Seriously: I have three text editors in the lower four icons of my iPad (four if the ssh client counts): one to have the important work thing open (Editorial), another with my personal note folder (1Write) and yet another for just typing text quickly (iA Writer), jotting quick lists, etc. The "office girlfriend" will often grab my iPad during a meeting to tell me something in private or start writing down notes, and she knows she's only allowed to open the third one.

Startup-er folk: pay attention to "enhanced Markdown editors" like Editorial (good inline preview) and 1Write (decent to see an entire folder at once, much like the Evernote UI), not to mention the "todo.txt" category. Make comparable desktop clients (so I don't have to muck about in Sublime Text or Notepad++ trying to reproduce the folder view situation).

Sell the world the beauty of plain text, including budding formats like todo.txt and the kind of YAML+markdown that static blog generators use.

(When I was young and very abstract/naïve, I dreamed of starting a company to sell custom DSLs.

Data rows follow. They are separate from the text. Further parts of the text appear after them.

-- ==== Sys2Proof/Laws/Primes.lean ====
section
/-! SUPPORT. The two candidate moduli are prime (D2 says they were checked to be), by certificates in the manner of Pratt:
so the builds `Build.fq` and `Build.fr` are valid, and so is the build of the block. -/

set_option Elab.async false

namespace Sys2Proof.Laws

/-- `a ^ e mod m` by binary exponentiation, `fuel` bounding the bits of `e`. -/
def powMod (m a : Nat) : Nat → Nat → Nat
  | 0, _ => 1 % m
  | fuel + 1, e =>
    if e = 0 then 1 % m
    else if e % 2 = 0 then powMod m (a * a % m) fuel (e / 2)
    else a * powMod m (a * a % m) fuel (e / 2) % m

theorem powMod_eq (m fuel : Nat) : ∀ a e : Nat, e < 2 ^ fuel → powMod m a fuel e = a ^ e % m := by
  induction fuel with
  | zero => intro a e he; simp [powMod, Nat.lt_one_iff.mp (by simpa using he)]
  | succ n ih =>
    intro a e he
    have hhalf : e / 2 < 2 ^ n := by omega
    have key : (a * a % m) ^ (e / 2) % m = (a ^ 2) ^ (e / 2) % m := by
      rw [← Nat.pow_mod, sq]
    unfold powMod
    split
    · simp_all
    · split
      · rw [ih _ _ hhalf, key, ← pow_mul, Nat.mul_div_cancel' (Nat.dvd_of_mod_eq_zero ‹_›)]
      · rw [ih _ _ hhalf, key, Nat.mul_mod, Nat.mod_mod, ← Nat.mul_mod, ← pow_mul, ← pow_succ']
        congr 2
        omega

/-- A certificate that `p` is prime: `qs` are the primes that divide `p - 1`, and `a` generates the units. -/
def certifies (p a : Nat) (qs : List Nat) : Bool :=
  1 < p && p < 2 ^ 256 && (qs.prod ^ 32) % (p - 1) == 0 && powMod p a 256 (p - 1) == 1 &&
    qs.all fun q => powMod p a 256 ((p - 1) / q) != 1

theorem prime_of_certifies (p a : Nat) (qs : List Nat) (hqs : ∀ q ∈ qs, Nat.Prime q) (h : certifies p a qs = true) :
    Nat.Prime p := by
  simp only [certifies, Bool.and_eq_true, decide_eq_true_eq, beq_iff_eq, List.all_eq_true, bne_iff_ne] at h
  obtain ⟨⟨⟨⟨hp, hlt⟩, hfac⟩, hone⟩, hq⟩ := h
  have cast_pow : ∀ e : Nat, e < 2 ^ 256 → ((a : ZMod p) ^ e = 1 ↔ powMod p a 256 e = 1) := by
    intro e he
    rw [powMod_eq p 256 a e he, ← Nat.cast_one, ← Nat.cast_pow, ZMod.natCast_eq_natCast_iff, Nat.ModEq,
      Nat.mod_eq_of_lt hp]
  refine lucas_primality p a ((cast_pow _ (by omega)).mpr hone) fun q hprime hdvd => ?_
  have hmem : q ∈ qs := by
    have hdp : q ∣ qs.prod := hprime.dvd_of_dvd_pow (hdvd.trans (Nat.dvd_of_mod_eq_zero hfac))
    obtain ⟨r, hr, hqr⟩ := (Prime.dvd_prod_iff hprime.prime).mp hdp
    exact (Nat.prime_dvd_prime_iff_eq hprime (hqs r hr)).mp hqr ▸ hr
  exact fun hcontra => hq q hmem ((cast_pow _ (lt_of_le_of_lt (Nat.div_le_self _ _) (by omega))).mp hcontra)

theorem prime_237073 : Nat.Prime 237073 := by
  refine prime_of_certifies _ 15 [2, 3, 11, 449] ?_ (by decide +kernel)
  simp only [List.forall_mem_cons, List.not_mem_nil, false_imp_iff, implies_true, and_true]
  exact ⟨by norm_num, by norm_num, by norm_num, by norm_num⟩

theorem prime_405928799 : Nat.Prime 405928799 := by
  refine prime_of_certifies _ 22 [2, 11, 3691, 4999] ?_ (by decide +kernel)
  simp only [List.forall_mem_cons, List.not_mem_nil, false_imp_iff, implies_true, and_true]
  exact ⟨by norm_num, by norm_num, by norm_num, by norm_num⟩

theorem prime_12048837557 : Nat.Prime 12048837557 := by
  refine prime_of_certifies _ 2 [2, 7, 661, 93001] ?_ (by decide +kernel)
  simp only [List.forall_mem_cons, List.not_mem_nil, false_imp_iff, implies_true, and_true]
  exact ⟨by norm_num, by norm_num, by norm_num, by norm_num⟩

theorem prime_5156902474397 : Nat.Prime 5156902474397 := by
  refine prime_of_certifies _ 2 [2, 107, 12048837557] ?_ (by decide +kernel)
  simp only [List.forall_mem_cons, List.not_mem_nil, false_imp_iff, implies_true, and_true]
  exact ⟨by norm_num, by norm_num, prime_12048837557⟩

theorem prime_1670836401704629 : Nat.Prime 1670836401704629 := by
  refine prime_of_certifies _ 2 [2, 3, 5156902474397] ?_ (by decide +kernel)
  simp only [List.forall_mem_cons, List.not_mem_nil, false_imp_iff, implies_true, and_true]
  exact ⟨by norm_num, by norm_num, prime_5156902474397⟩

theorem prime_1593227 : Nat.Prime 1593227 := by
  refine prime_of_certifies _ 2 [2, 19, 41927] ?_ (by decide +kernel)
  simp only [List.forall_mem_cons, List.not_mem_nil, false_imp_iff, implies_true, and_true]
  exact ⟨by norm_num, by norm_num, by norm_num⟩

theorem prime_639533339 : Nat.Prime 639533339 := by
  refine prime_of_certifies _ 2 [2, 229, 853, 1637] ?_ (by decide +kernel)
  simp only [List.forall_mem_cons, List.not_mem_nil, false_imp_iff, implies_true, and_true]
  exact ⟨by norm_num, by norm_num, by norm_num, by norm_num⟩

theorem prime_65865678001877903 : Nat.Prime 65865678001877903 := by
  refine prime_of_certifies _ 5 [2, 83, 379, 1637, 639533339] ?_ (by decide +kernel)
  simp only [List.forall_mem_cons, List.not_mem_nil, false_imp_iff, implies_true, and_true]
  exact ⟨by norm_num, by norm_num, by norm_num, by norm_num, prime_639533339⟩

theorem prime_13818364434197438864469338081 : Nat.Prime 13818364434197438864469338081 := by
  refine prime_of_certifies _ 3 [2, 5, 823, 1593227, 65865678001877903] ?_ (by decide +kernel)
  simp only [List.forall_mem_cons, List.not_mem_nil, false_imp_iff, implies_true, and_true]
  exact ⟨by norm_num, by norm_num, by norm_num, prime_1593227, prime_65865678001877903⟩

theorem prime_fr : Nat.Prime Build.fr.pMod := by
  refine prime_of_certifies _ 5 [2, 3, 13, 29, 983, 11003,
      237073, 405928799, 1670836401704629, 13818364434197438864469338081] ?_ (by decide +kernel)
  simp only [List.forall_mem_cons, List.not_mem_nil, false_imp_iff, implies_true, and_true]
  exact ⟨by norm_num, by norm_num, by norm_num, by norm_num, by norm_num, by norm_num, prime_237073, prime_405928799, prime_1670836401704629, prime_13818364434197438864469338081⟩

theorem prime_327599 : Nat.Prime 327599 := by
  refine prime_of_certifies _ 19 [2, 19, 37, 233] ?_ (by decide +kernel)
  simp only [List.forall_mem_cons, List.not_mem_nil, false_imp_iff, implies_true, and_true]
  exact ⟨by norm_num, by norm_num, by norm_num, by norm_num⟩

theorem prime_11465965001 : Nat.Prime 11465965001 := by
  refine prime_of_certifies _ 3 [2, 5, 7, 327599] ?_ (by decide +kernel)
  simp only [List.forall_mem_cons, List.not_mem_nil, false_imp_iff, implies_true, and_true]
  exact ⟨by norm_num, by norm_num, by norm_num, prime_327599⟩

theorem prime_1853641 : Nat.Prime 1853641 := by
  refine prime_of_certifies _ 17 [2, 3, 5, 19, 271] ?_ (by decide +kernel)
  simp only [List.forall_mem_cons, List.not_mem_nil, false_imp_iff, implies_true, and_true]
  exact ⟨by norm_num, by norm_num, by norm_num, by norm_num, by norm_num⟩

theorem prime_4562087 : Nat.Prime 4562087 := by
  refine prime_of_certifies _ 5 [2, 17, 109, 1231] ?_ (by decide +kernel)
  simp only [List.forall_mem_cons, List.not_mem_nil, false_imp_iff, implies_true, and_true]
  exact ⟨by norm_num, by norm_num, by norm_num, by norm_num⟩

theorem prime_173171039 : Nat.Prime 173171039 := by
  refine prime_of_certifies _ 13 [2, 73, 89, 13327] ?_ (by decide +kernel)
  simp only [List.forall_mem_cons, List.not_mem_nil, false_imp_iff, implies_true, and_true]
  exact ⟨by norm_num, by norm_num, by norm_num, by norm_num⟩

theorem prime_1263766531 : Nat.Prime 1263766531 := by
  refine prime_of_certifies _ 10 [2, 3, 5, 13, 911, 3557] ?_ (by decide +kernel)
  simp only [List.forall_mem_cons, List.not_mem_nil, false_imp_iff, implies_true, and_true]
  exact ⟨by norm_num, by norm_num, by norm_num, by norm_num, by norm_num, by norm_num⟩

theorem prime_35385462869 : Nat.Prime 35385462869 := by
  refine prime_of_certifies _ 2 [2, 7, 1263766531] ?_ (by decide +kernel)
  simp only [List.forall_mem_cons, List.not_mem_nil, false_imp_iff, implies_true, and_true]
  exact ⟨by norm_num, by norm_num, prime_1263766531⟩

theorem prime_2480874801745591 : Nat.Prime 2480874801745591 := by
  refine prime_of_certifies _ 6 [2, 3, 5, 19, 41, 35385462869] ?_ (by decide +kernel)
  simp only [List.forall_mem_cons, List.not_mem_nil, false_imp_iff, implies_true, and_true]
  exact ⟨by norm_num, by norm_num, by norm_num, by norm_num, by norm_num, prime_35385462869⟩

theorem prime_13427688667394608761327070753331941386769 : Nat.Prime 13427688667394608761327070753331941386769 := by
  refine prime_of_certifies _ 17 [2, 3, 7, 11, 1853641, 4562087, 173171039, 2480874801745591] ?_ (by decide +kernel)
  simp only [List.forall_mem_cons, List.not_mem_nil, false_imp_iff, implies_true, and_true]
  exact ⟨by norm_num, by norm_num, by norm_num, by norm_num, prime_1853641, prime_4562087, prime_173171039, prime_2480874801745591⟩

theorem prime_fq : Nat.Prime Build.fq.pMod := by
  refine prime_of_certifies _ 3 [2, 3, 13, 29, 67, 229,
      311, 983, 11003, 405928799, 11465965001, 13427688667394608761327070753331941386769] ?_ (by decide +kernel)
  simp only [List.forall_mem_cons, List.not_mem_nil, false_imp_iff, implies_true, and_true]
  exact ⟨by norm_num, by norm_num, by norm_num, by norm_num, by norm_num, by norm_num, by norm_num, by norm_num, by norm_num, prime_405928799, prime_11465965001, prime_13427688667394608761327070753331941386769⟩

theorem fq_valid : Build.fq.Valid := ⟨prime_fq, by decide +kernel, by decide +kernel, by decide +kernel, by decide +kernel, by decide +kernel⟩

theorem fr_valid : Build.fr.Valid := ⟨prime_fr, by decide +kernel, by decide +kernel, by decide +kernel, by decide +kernel, by decide +kernel⟩

/-- All that is known of the build of this block (R8). -/
theorem build_valid : Config.build.Valid := by
  unfold Config.build
  split
  · assumption
  · exact fq_valid

end Sys2Proof.Laws
end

But this is the next best thing: develop text-based DSLs for tagging, todo lists, meeting notes, etc -- readable-but-standardisable standards like Markdown. Make great UIs, make them multi platform.)

1 comments

I love Dropbox, but is it a platform for an investment-worthy business? Anecdotally, I know a lot of people that have a free account that's completely full and have no intention of paying $99 a year and would probably need to have their password re-emailed to them. I agree that there are potential (and actual) great apps, but this kind of onboarding experience restricts the audience greatly.